The primacy of open markets, of economic efficiency over social equity, of the subservience of social and environmental policy to corporate interests now runs into a counter-force demanding limits, protection, support for livelihoods, secure identity. Even the current dominant responses being offered which focus on limiting immigration or curbing some trading freedoms (such as Trump’s pledge to stop the offshoring of jobs) mark a retreat from the neoliberal project that has been the dominant political economy project since the 1980s.


Of course, the irony is that it is corporate elites that are literally seeking to cash in on the discontent of growing social sectors. In doing so, they are playing with fire as they strengthen the emergence of political forces that are willing to use state power in unpredictable ways, and that do not share the liberal economic consensus which neoliberalism required to flourish. And, as is all too obvious as we enter 2017, the response of the centrist politics that has underpinned this consensus is to seek to emulate the appeal of the right.


Trump’s incoming administration is a fitting end to decades of corporate politics, as political leaders ceded power to global market forces, restructuring the state so that it served corporate interests rather than the interests of citizens, especially the most vulnerable. This shift in political power is well expressed in the move from the welfare state that had grown up in the post-war world to the competition state as favoured by neoliberalism.
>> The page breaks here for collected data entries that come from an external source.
-- ==== Sys2Proof/Machine/LineController.lean ====
section
/-! DEFINITION. The line controller (chapter 1): the decoding of transitions, the frame receiver, the
reception's end, and transmission with deferral, collision, jam and backoff. -/

namespace Sys2Proof.Machine

/-! ## Decoding (R2) -/

/-- The cells an interval of `h` half bit times completes, each with the half bit times it lasted, and
whether a half is then open (R2; log 10): a half after an open half is a 1; an open half without a
second is a violation; a whole bit time is a 0; three halves are a violation; from two bit times on
the line was idle. -/
def decodeInterval (openHalf : Bool) (h : Nat) : List (Cell × Nat) × Bool :=
  let afresh : List (Cell × Nat) × Bool :=
    match h with
    | 1 => ([], true)
    | 2 => ([(.zero, 2)], false)
    | 0 | 3 => ([(.violation, h)], false)
    | _ => ([], false)
  if openHalf ∧ h < idleHalves then
    if h = 1 then ([(.one, 2)], false) else ((.violation, 1) :: afresh.1, afresh.2)
  else afresh

/-! ## The frame receiver (R8, R10) -/

/-- Return to HUNT with an empty history; a half interval already open stays open. -/
def Receiver.toHunt (r : Receiver) : Receiver :=
  { Receiver.fresh .hunt with openHalf := r.openHalf }

/-- The last sixteen decoded cells are the sync pattern (R8). -/
def Receiver.synced (r : Receiver) : Bool :=
  r.history.reverse == syncPattern.map Cell.ofBool

/-- The first character of ADDRESS: its mark bit and byte, once nine cells are in. -/
def Receiver.firstChar (r : Receiver) : Option (Bool × Byte) :=
  if r.cells.length < 9 then none
  else ((readChars 1 (r.cells.reverse.take 9)).getD []).head?

/-- A match of the sync pattern: ADDRESS (R8). -/
def Receiver.toAddress (r : Receiver) : Receiver :=
  { Receiver.fresh .address with openHalf := r.openHalf }

/-- The character complete in ADDRESS (R8): TAKE for a marked, accepted destination, else HUNT. After a
destination that is not accepted the rule does not say what the history holds: it is empty, the model's
choice (log 54). -/
def Receiver.address (accepts : Nat → Bool) (r : Receiver) : Receiver :=
  match Receiver.firstChar r with
  | some (true, d) =>
      if accepts d.toNat then
        { Receiver.fresh .take with openHalf := r.openHalf, dest := d.toNat }
      else Receiver.toHunt r
  | _ => Receiver.toHunt r

/-- The reception is to be abandoned (R10): violations have lasted 8 bit times in a row, or a 247th
character is complete (log 11). -/
def Receiver.overrun (r : Receiver) : Bool := 16 ≤ r.violation || 9 * 246 ≤ r.cells.length

/-- The receiver's due event, if any: match, first character, abandonment (log 8). -/
def Receiver.settle (accepts : Nat → Bool) (r : Receiver) : Receiver :=
  match r.state with
  | .hunt => if Receiver.synced r then Receiver.toAddress r else r
  | .address => if 9 ≤ r.cells.length then Receiver.address accepts r else r
  | .take => if Receiver.overrun r then Receiver.toHunt r else r
  | .off => r

/-- A decoded cell enters the receiver, with the half bit times it lasted (R8, R10). -/
def Receiver.push (accepts : Nat → Bool) (r : Receiver) (c : Cell × Nat) : Receiver :=
  let r := Receiver.settle accepts r
  match r.state with
  | .off => r
  | .hunt =>
      { r with history := if c.1 = .violation then [] else (c.1 :: r.history).take 16 }
  | .address => if c.1 = .violation then Receiver.toHunt r else { r with cells := c.1 :: r.cells }
  | .take =>
      { r with
        cells := c.1 :: r.cells
        violation := if c.1 = .violation then r.violation + c.2 else 0 }

/-- Changes the receiver. -/
def updRx (f : Receiver → Receiver) (s : State) : State :=
  { s with line := { s.line with rx := f s.line.rx } }

/-! ## Reception's end (R10 to R12) -/

/-- The last cell of a frame is closed by the idle line (log 9): a 1 when a half is open, else a 0. -/
def Receiver.closed (r : Receiver) : List Cell :=
  (if r.openHalf then Cell.one else Cell.zero) :: r.cells

/-- The frame of a reception that ends: undamaged characters, valid by R11; none otherwise. -/
def Receiver.frame (r : Receiver) : Option Frame :=
  match readChars (Receiver.closed r).length (Receiver.closed r).reverse with
  | some chars =>
      if (chars.any fun c => c.1) = true then none
      else parseFrame (byte r.dest :: chars.map Prod.snd)
  | none => none

/-- A valid frame joins the inbound queue when fewer than 8 stand in it (R12). -/
def LineCtl.enqueue (f : Option Frame) (l : LineCtl) : LineCtl :=
  match f with
  | some f =>
      if l.inbound.length < inboundCapacity then { l with inbound := l.inbound ++ [f] } else l
  | none => l

/-- The reception in TAKE ends (R10): the frame goes to the checks, the receiver to HUNT. -/
def endReception (s : State) : State :=
  let r := s.line.rx
  let f := if Receiver.overrun r then none else Receiver.frame r
  { s with line := { LineCtl.enqueue f s.line with rx := Receiver.fresh .hunt } }

/-- A first character that is complete is judged before the line's becoming idle is (R8, log 8). -/
def settleAddress (s : State) : State :=
  if s.line.rx.state = .address ∧ 9 ≤ s.line.rx.cells.length then
    updRx (Receiver.address (acceptsDest s)) s
  else s

/-- A reception that the idle line has ended is taken before what follows (log 8). -/
def settleReception (s : State) : State :=
  if s.line.since < idleHalves then s
  else if (settleAddress s).line.rx.state = .take then endReception (settleAddress s)
  else settleAddress s

/-- RECEPTION_END: the line becomes idle in TAKE, two bit times after the last transition. -/
def execReceptionEnd (s : State) : Host.Outcome State Fault Refusal :=
  if (settleAddress s).line.rx.state = .take ∧ driving s = false then
    .next (endReception (advance (idleHalves - s.line.since) (settleAddress s)))
  else .next s

/-! ## Transitions of other stations (R2, R3) -/

/-- The receiver takes an interval that a transition ends; an OFF receiver takes nothing (R8). -/
def Receiver.interval (accepts : Nat → Bool) (h : Nat) (r : Receiver) : Receiver :=
  let d := decodeInterval r.openHalf h
  match r.state with
  | .off => r
  | .hunt | .address | .take => { d.1.foldl (Receiver.push accepts) r with openHalf := d.2 }

/-- A transition at this moment: the interval is decoded, the idle count returns to 0, the line is
BUSY. -/
def transition (s : State) : State :=
  let accepts := acceptsDest s
  { s with line := { s.line with
      rx := Receiver.interval accepts s.line.since s.line.rx, since := 0, state := some .busy } }

/-- LINE_TRANSITION: a transition `halves` half bit times after the last one, or now when that time has
passed. While this station drives the pair it comes now and only returns the idle count to 0. -/
def execLineTransition (halves : Nat) (s : State) : Host.Outcome State Fault Refusal :=
  if s.line.state = none then .next s
  else if driving s then .next { s with line := { s.line with since := 0 } }
  else
    .next (transition (settleReception (advance (halves - s.line.since) s)))

/-- SYNC_PATTERN_MATCH (R8). -/
def execSyncPatternMatch (s : State) : Host.Outcome State Fault Refusal :=
  if s.line.rx.state = .hunt ∧ Receiver.synced s.line.rx = true then
    .next (updRx Receiver.toAddress s)
  else .next s

/-- DESTINATION_CHARACTER (R8, R9). -/
def execDestinationCharacter (s : State) : Host.Outcome State Fault Refusal :=
  if s.line.rx.state = .address ∧ 9 ≤ s.line.rx.cells.length then
    .next (updRx (Receiver.address (acceptsDest s)) s)
  else .next s

/-- FRAME_ABANDONED (R10). -/
def execFrameAbandoned (s : State) : Host.Outcome State Fault Refusal :=
  if s.line.rx.state = .take ∧ Receiver.overrun s.line.rx = true then
    .next (updRx Receiver.toHunt s)
  else .next s

/-! ## Transmission (R17 to R21) -/

/-- The deferral requirement of a frame in half bit times: 32 + 64 (2c + k) bit times (R17). -/
def TxItem.deferral (x : TxItem) : Nat := 2 * (32 + 64 * (2 * x.cls + x.k))

/-- The head starts: the frame in transmission, line state SENDING, the receiver held in HUNT (R8,
R18). -/
def startSending (head : TxItem) (rest : List TxItem) (s : State) : State :=
  { s with line := { s.line with
      waiting := rest, sending := some head, state := some .sending, txPos := 0, since := 0,
      rx := Receiver.fresh .hunt } }

/-- TRANSMISSION_START: time passes until the head's requirement is met (R17). -/
def execTransmissionStart (s : State) : Host.Outcome State Fault Refusal :=
  match s.line.waiting, s.line.sending with
  | head :: rest, none =>
      if s.join.state = .onLine then
        let s := settleReception (advance (TxItem.deferral head - s.line.since) s)
        .next (startSending head rest s)
      else .next s
  | _, _ => .next s

/-- The last cell has been sent without a mismatch (R18). -/
def transmissionDone (x : TxItem) (s : State) : State := frameEnded x (stopDriving s)

/-- TRANSMISSION_COMPLETE: time passes until the frame's last cell ends (R4, R18). -/
def execTransmissionComplete (s : State) : Host.Outcome State Fault Refusal :=
  match s.line.state, s.line.sending with
  | some .sending, some x =>
      .next (transmissionDone x (advance (2 * Frame.bitTimes x.frame - s.line.txPos) s))
  | _, _ => .next s

/-- COLLISION: the echo comparator decodes `heard` for the cell being sent; a different value or a
violation stops the frame, and the jam begins (R19, log 38). -/
def execCollision (heard : Cell) (s : State) : Host.Outcome State Fault Refusal :=
  match s.line.state, s.line.sending with
  | some .sending, some x =>
      match (Frame.cells x.frame)[s.line.txPos / 2]? with
      | some sent =>
          if heard = Cell.ofBool sent then .next s
          else .next { s with line := { s.line with state := some .jamming, txPos := 0, since := 0 } }
      | none => .next s
  | _, _ => .next s

/-- The backoff after the collision that makes the count `n`: (5 × station + 11 × n) modulo 2^b, b the
smaller of n and 6 (R20). -/
def backoff (station n : Nat) : Nat := (5 * station + 11 * n) % 2 ^ (min n 6)

/-- A collided frame returns as the first of its class with a new backoff (R20); a PRESENCE returns
only when none waits (R32). -/
def returnCollided (x : TxItem) (n : Nat) (s : State) : State :=
  if FrameBody.isPresence x.frame.body
      && s.line.waiting.any fun y => FrameBody.isPresence y.frame.body then s
  else
    let x := { x with n := n, k := backoff (station s) n }
    { s with line := { s.line with waiting := returnToQueue x s.line.waiting } }

/-- The end of the jam (R20, R21): the sixteenth collision drops the frame with LINE-FAILED. -/
def jamEnds (x : TxItem) (s : State) : State :=
  let s := stopDriving s
  if collisionLimit ≤ x.n + 1 then frameEnded x s else returnCollided x (x.n + 1) s

/-- JAM_END: time passes until the jam has lasted 32 bit times (R19). -/
def execJamEnd (s : State) : Host.Outcome State Fault Refusal :=
  match s.line.state, s.line.sending with
  | some .jamming, some x => .next (jamEnds x (advance (jamHalves - s.line.txPos) s))
  | _, _ => .next s

end Sys2Proof.Machine
end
Many US voters seem to have decided that, in this situation, why not just hand over the state to corporate leaders. So we have a new Trumpian view of government as corporate ‘deal making’ over any concept of the public realm.
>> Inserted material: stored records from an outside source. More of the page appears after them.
/-- The end of the join window captures the start mark, the low 16 bits of the bit-time count with 0
replaced by 1, enters ON-LINE, starts the presence timer and queues the first PRESENCE (R29). In JOINING
no frame waits (the invariant of StepKeepsRoleAndJoin).
The presence timer runs out every 1000 ms on its fixed schedule (R32). A PRESENCE that waits takes
the newly sampled fields and keeps its place, count and backoff; with none waiting the new one joins when
an entry is free, and is dropped otherwise (R15). The fields are those of R33. -/
def Obligations.JoinWindowAndPresence : Prop :=
  (∀ (s : State) (start : Time), s.join.state = .joining → s.join.windowFrom = some start →
    Due s start 2500 → s.line.waiting = [] → s.line.sending = none →
    ∃ t : State, exec .joinWindowEnd s = .next t
      ∧ t = { s with join := t.join, line := t.line }
      ∧ t.join = { s.join with
          state := .onLine, windowFrom := none, presenceFrom := some (now s),
          startMark := if bitCount s % 65536 = 0 then 1 else bitCount s % 65536 }
      ∧ t.line = { s.line with waiting :=
          [{ frame := ⟨127, station s, .presence (presenceFields t)⟩, owner := .stationTable, cls := 2,
             n := 0, k := 0, wait := false }] })
    ∧ ((∀ (s : State) (start : Time), s.join.state = .onLine → s.join.presenceFrom = some start →
      Due s start 1000 →
      ∃ t : State, exec .presenceTimerExpiry s = .next t
        ∧ t = { s with
            join := { s.join with presenceFrom := some (start + 1000#32) }, line := t.line }
        ∧ ((s.line.waiting.any fun x => FrameBody.isPresence x.frame.body) = true →
            t.line = { s.line with waiting := s.line.waiting.map fun x =>
              if FrameBody.isPresence x.frame.body then
                { x with frame := { x.frame with body := .presence (presenceFields s) } }
              else x })
        ∧ ((s.line.waiting.any fun x => FrameBody.isPresence x.frame.body) = false →
            (1 ≤ freeTx s → Sends s t 127 (.presence (presenceFields s)) false)
              ∧ (freeTx s = 0 → t.line = s.line)))
    ∧ (∀ s : State, role s = .till →
        presenceFields s = ⟨.till, 0, s.join.startMark, 0, 0, false, .ok, s.lastCall⟩)
    ∧ (∀ s : State, role s = .kitchen →
        presenceFields s
          = { role := .kitchen, cls := s.straps.role.val, mark := s.join.startMark,
              depth := s.kitchen.entries.length, freeSlots := 24 - s.kitchen.entries.length
              accepting :=
                decide (1 ≤ 24 - s.kitchen.entries.length ∧ s.port.state ≠ .latched)
              printer :=
                if s.port.state = .latched then .latched
                else if s.port.state = .retryWait then .retrying
                else if s.port.state = .down then .down else .ok
              lastCall := s.lastCall }))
The dominance of far-right responses to the revolt of the dispossessed serves to occlude the fact that there have also been left-wing responses, from Syriza in Greece and Podemos in Spain, to Corbyn in the UK and Sanders in the US. These offer more substantial responses to growing inequality and social marginalisation, responses that centre on strengthening state power and forging a new social contract with civil society.
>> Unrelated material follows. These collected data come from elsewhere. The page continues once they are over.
/-! ### updKitchen -/

@[simp] theorem updKitchen_pending (f : Kitchen → Kitchen) :
    (updKitchen f s).pending = s.pending := rfl
@[simp] theorem updKitchen_clock (f : Kitchen → Kitchen) :
    (updKitchen f s).clock = s.clock := rfl
@[simp] theorem updKitchen_straps (f : Kitchen → Kitchen) :
    (updKitchen f s).straps = s.straps := rfl
@[simp] theorem updKitchen_join (f : Kitchen → Kitchen) :
    (updKitchen f s).join = s.join := rfl
@[simp] theorem updKitchen_line (f : Kitchen → Kitchen) :
    (updKitchen f s).line = s.line := rfl
@[simp] theorem updKitchen_stations (f : Kitchen → Kitchen) :
    (updKitchen f s).stations = s.stations := rfl
@[simp] theorem updKitchen_tabs (f : Kitchen → Kitchen) :
    (updKitchen f s).tabs = s.tabs := rfl
@[simp] theorem updKitchen_lastCall (f : Kitchen → Kitchen) :
    (updKitchen f s).lastCall = s.lastCall := rfl
@[simp] theorem updKitchen_tickets (f : Kitchen → Kitchen) :
    (updKitchen f s).tickets = s.tickets := rfl
@[simp] theorem updKitchen_nextTicket (f : Kitchen → Kitchen) :
    (updKitchen f s).nextTicket = s.nextTicket := rfl
@[simp] theorem updKitchen_port (f : Kitchen → Kitchen) :
    (updKitchen f s).port = s.port := rfl
@[simp] theorem updKitchen_borrowed (f : Kitchen → Kitchen) :
    (updKitchen f s).borrowed = s.borrowed := rfl
@[simp] theorem updKitchen_slots (f : Kitchen → Kitchen) :
    (updKitchen f s).slots = s.slots := rfl
@[simp] theorem updKitchen_closed (f : Kitchen → Kitchen) :
    (updKitchen f s).closed = s.closed := rfl
@[simp] theorem updKitchen_link (f : Kitchen → Kitchen) :
    (updKitchen f s).link = s.link := rfl
@[simp] theorem updKitchen_notices (f : Kitchen → Kitchen) :
    (updKitchen f s).notices = s.notices := rfl
@[simp] theorem updKitchen_overflow (f : Kitchen → Kitchen) :
    (updKitchen f s).overflow = s.overflow := rfl
@[simp] theorem updKitchen_free (f : Kitchen → Kitchen) :
    (updKitchen f s).free = s.free := rfl

/-! ### updRx -/

@[simp] theorem updRx_pending (f : Receiver → Receiver) :
    (updRx f s).pending = s.pending := rfl
@[simp] theorem updRx_clock (f : Receiver → Receiver) :
    (updRx f s).clock = s.clock := rfl
@[simp] theorem updRx_straps (f : Receiver → Receiver) :
    (updRx f s).straps = s.straps := rfl
@[simp] theorem updRx_join (f : Receiver → Receiver) :
    (updRx f s).join = s.join := rfl
@[simp] theorem updRx_stations (f : Receiver → Receiver) :
    (updRx f s).stations = s.stations := rfl
@[simp] theorem updRx_tabs (f : Receiver → Receiver) :
    (updRx f s).tabs = s.tabs := rfl
@[simp] theorem updRx_lastCall (f : Receiver → Receiver) :
    (updRx f s).lastCall = s.lastCall := rfl
@[simp] theorem updRx_tickets (f : Receiver → Receiver) :
    (updRx f s).tickets = s.tickets := rfl
@[simp] theorem updRx_nextTicket (f : Receiver → Receiver) :
    (updRx f s).nextTicket = s.nextTicket := rfl
@[simp] theorem updRx_kitchen (f : Receiver → Receiver) :
    (updRx f s).kitchen = s.kitchen := rfl
@[simp] theorem updRx_port (f : Receiver → Receiver) :
    (updRx f s).port = s.port := rfl
@[simp] theorem updRx_borrowed (f : Receiver → Receiver) :
    (updRx f s).borrowed = s.borrowed := rfl
@[simp] theorem updRx_slots (f : Receiver → Receiver) :
    (updRx f s).slots = s.slots := rfl
@[simp] theorem updRx_closed (f : Receiver → Receiver) :
    (updRx f s).closed = s.closed := rfl
@[simp] theorem updRx_link (f : Receiver → Receiver) :
    (updRx f s).link = s.link := rfl
@[simp] theorem updRx_notices (f : Receiver → Receiver) :
    (updRx f s).notices = s.notices := rfl
@[simp] theorem updRx_overflow (f : Receiver → Receiver) :
    (updRx f s).overflow = s.overflow := rfl
@[simp] theorem updRx_free (f : Receiver → Receiver) :
    (updRx f s).free = s.free := rfl

/-! ### updLink -/

@[simp] theorem updLink_pending (f : Link → Link) :
    (updLink f s).pending = s.pending := rfl
@[simp] theorem updLink_clock (f : Link → Link) :
    (updLink f s).clock = s.clock := rfl
@[simp] theorem updLink_straps (f : Link → Link) :
    (updLink f s).straps = s.straps := rfl
@[simp] theorem updLink_join (f : Link → Link) :
    (updLink f s).join = s.join := rfl
@[simp] theorem updLink_line (f : Link → Link) :
    (updLink f s).line = s.line := rfl
@[simp] theorem updLink_stations (f : Link → Link) :
    (updLink f s).stations = s.stations := rfl
@[simp] theorem updLink_tabs (f : Link → Link) :
    (updLink f s).tabs = s.tabs := rfl
@[simp] theorem updLink_lastCall (f : Link → Link) :
    (updLink f s).lastCall = s.lastCall := rfl
@[simp] theorem updLink_tickets (f : Link → Link) :
    (updLink f s).tickets = s.tickets := rfl
@[simp] theorem updLink_nextTicket (f : Link → Link) :
    (updLink f s).nextTicket = s.nextTicket := rfl
@[simp] theorem updLink_kitchen (f : Link → Link) :
    (updLink f s).kitchen = s.kitchen := rfl
@[simp] theorem updLink_port (f : Link → Link) :
    (updLink f s).port = s.port := rfl
@[simp] theorem updLink_borrowed (f : Link → Link) :
    (updLink f s).borrowed = s.borrowed := rfl
@[simp] theorem updLink_slots (f : Link → Link) :
    (updLink f s).slots = s.slots := rfl
@[simp] theorem updLink_closed (f : Link → Link) :
    (updLink f s).closed = s.closed := rfl
@[simp] theorem updLink_notices (f : Link → Link) :
    (updLink f s).notices = s.notices := rfl
@[simp] theorem updLink_overflow (f : Link → Link) :
    (updLink f s).overflow = s.overflow := rfl
@[simp] theorem updLink_free (f : Link → Link) :
    (updLink f s).free = s.free := rfl

/-! ### recomputeTabs -/

@[simp] theorem recomputeTabs_pending (f : Figures) :
    (recomputeTabs f s).pending = s.pending := rfl
@[simp] theorem recomputeTabs_clock (f : Figures) :
    (recomputeTabs f s).clock = s.clock := rfl
@[simp] theorem recomputeTabs_straps (f : Figures) :
    (recomputeTabs f s).straps = s.straps := rfl
@[simp] theorem recomputeTabs_join (f : Figures) :
    (recomputeTabs f s).join = s.join := rfl
@[simp] theorem recomputeTabs_line (f : Figures) :
    (recomputeTabs f s).line = s.line := rfl
@[simp] theorem recomputeTabs_stations (f : Figures) :
    (recomputeTabs f s).stations = s.stations := rfl
@[simp] theorem recomputeTabs_lastCall (f : Figures) :
    (recomputeTabs f s).lastCall = s.lastCall := rfl
@[simp] theorem recomputeTabs_tickets (f : Figures) :
    (recomputeTabs f s).tickets = s.tickets := rfl
@[simp] theorem recomputeTabs_nextTicket (f : Figures) :
    (recomputeTabs f s).nextTicket = s.nextTicket := rfl
@[simp] theorem recomputeTabs_kitchen (f : Figures) :
    (recomputeTabs f s).kitchen = s.kitchen := rfl
@[simp] theorem recomputeTabs_port (f : Figures) :
    (recomputeTabs f s).port = s.port := rfl
@[simp] theorem recomputeTabs_borrowed (f : Figures) :
    (recomputeTabs f s).borrowed = s.borrowed := rfl
@[simp] theorem recomputeTabs_slots (f : Figures) :
    (recomputeTabs f s).slots = s.slots := rfl
@[simp] theorem recomputeTabs_closed (f : Figures) :
    (recomputeTabs f s).closed = s.closed := rfl
@[simp] theorem recomputeTabs_link (f : Figures) :
    (recomputeTabs f s).link = s.link := rfl
@[simp] theorem recomputeTabs_notices (f : Figures) :
    (recomputeTabs f s).notices = s.notices := rfl
@[simp] theorem recomputeTabs_overflow (f : Figures) :
    (recomputeTabs f s).overflow = s.overflow := rfl
@[simp] theorem recomputeTabs_free (f : Figures) :
    (recomputeTabs f s).free = s.free := rfl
Yet, it must be admitted that a coherent left-wing alternative has so far failed to be able to compete with the post-truth slogans of the far right. This remains a huge challenge, forcing the left back to basics as social democracy collapses and loses its traditional support bases in country after country. This process, happening over decades, requires a much more radical response in the forging of a new and distinctive social project, not least to respond to the challenges of climate change.


The collapse of neoliberalism should also embolden the left, freeing it from the constraints of deferring to market interests. For example, the new conjuncture now requires a forceful political response to the growth of inequality, adopting such robust policies as a return to genuinely progressive taxation, as the re-invention of a strong welfare state, as mandatory pay limits reducing the obscene gap between the highest and the lowest paid, and as supporting strong countervailing forces to the power of capital. All of these are outlined in Professor Anthony B. Atkinson’s latest book on inequality; with the demise of neoliberalism they should be seriously and forcefully promoted by a rejuvenated left, and implemented in full once they win political power.


As we enter 2017, the world is being shaken up. We clearly are moving beyond the centrist consensus that helped create the successful social market capitalism of the 1950s to the late 1970s, and then underpinned the emergence of a hyper-financialised neoliberal capitalism. Our future is far less clear than for many decades, and the urgent challenges of climate change are fast moving us into completely uncharted territory. All we can say for sure is that radical change is in store; its content and direction has to be fought for. A forceful progressive response and mobilisation is more needed than ever.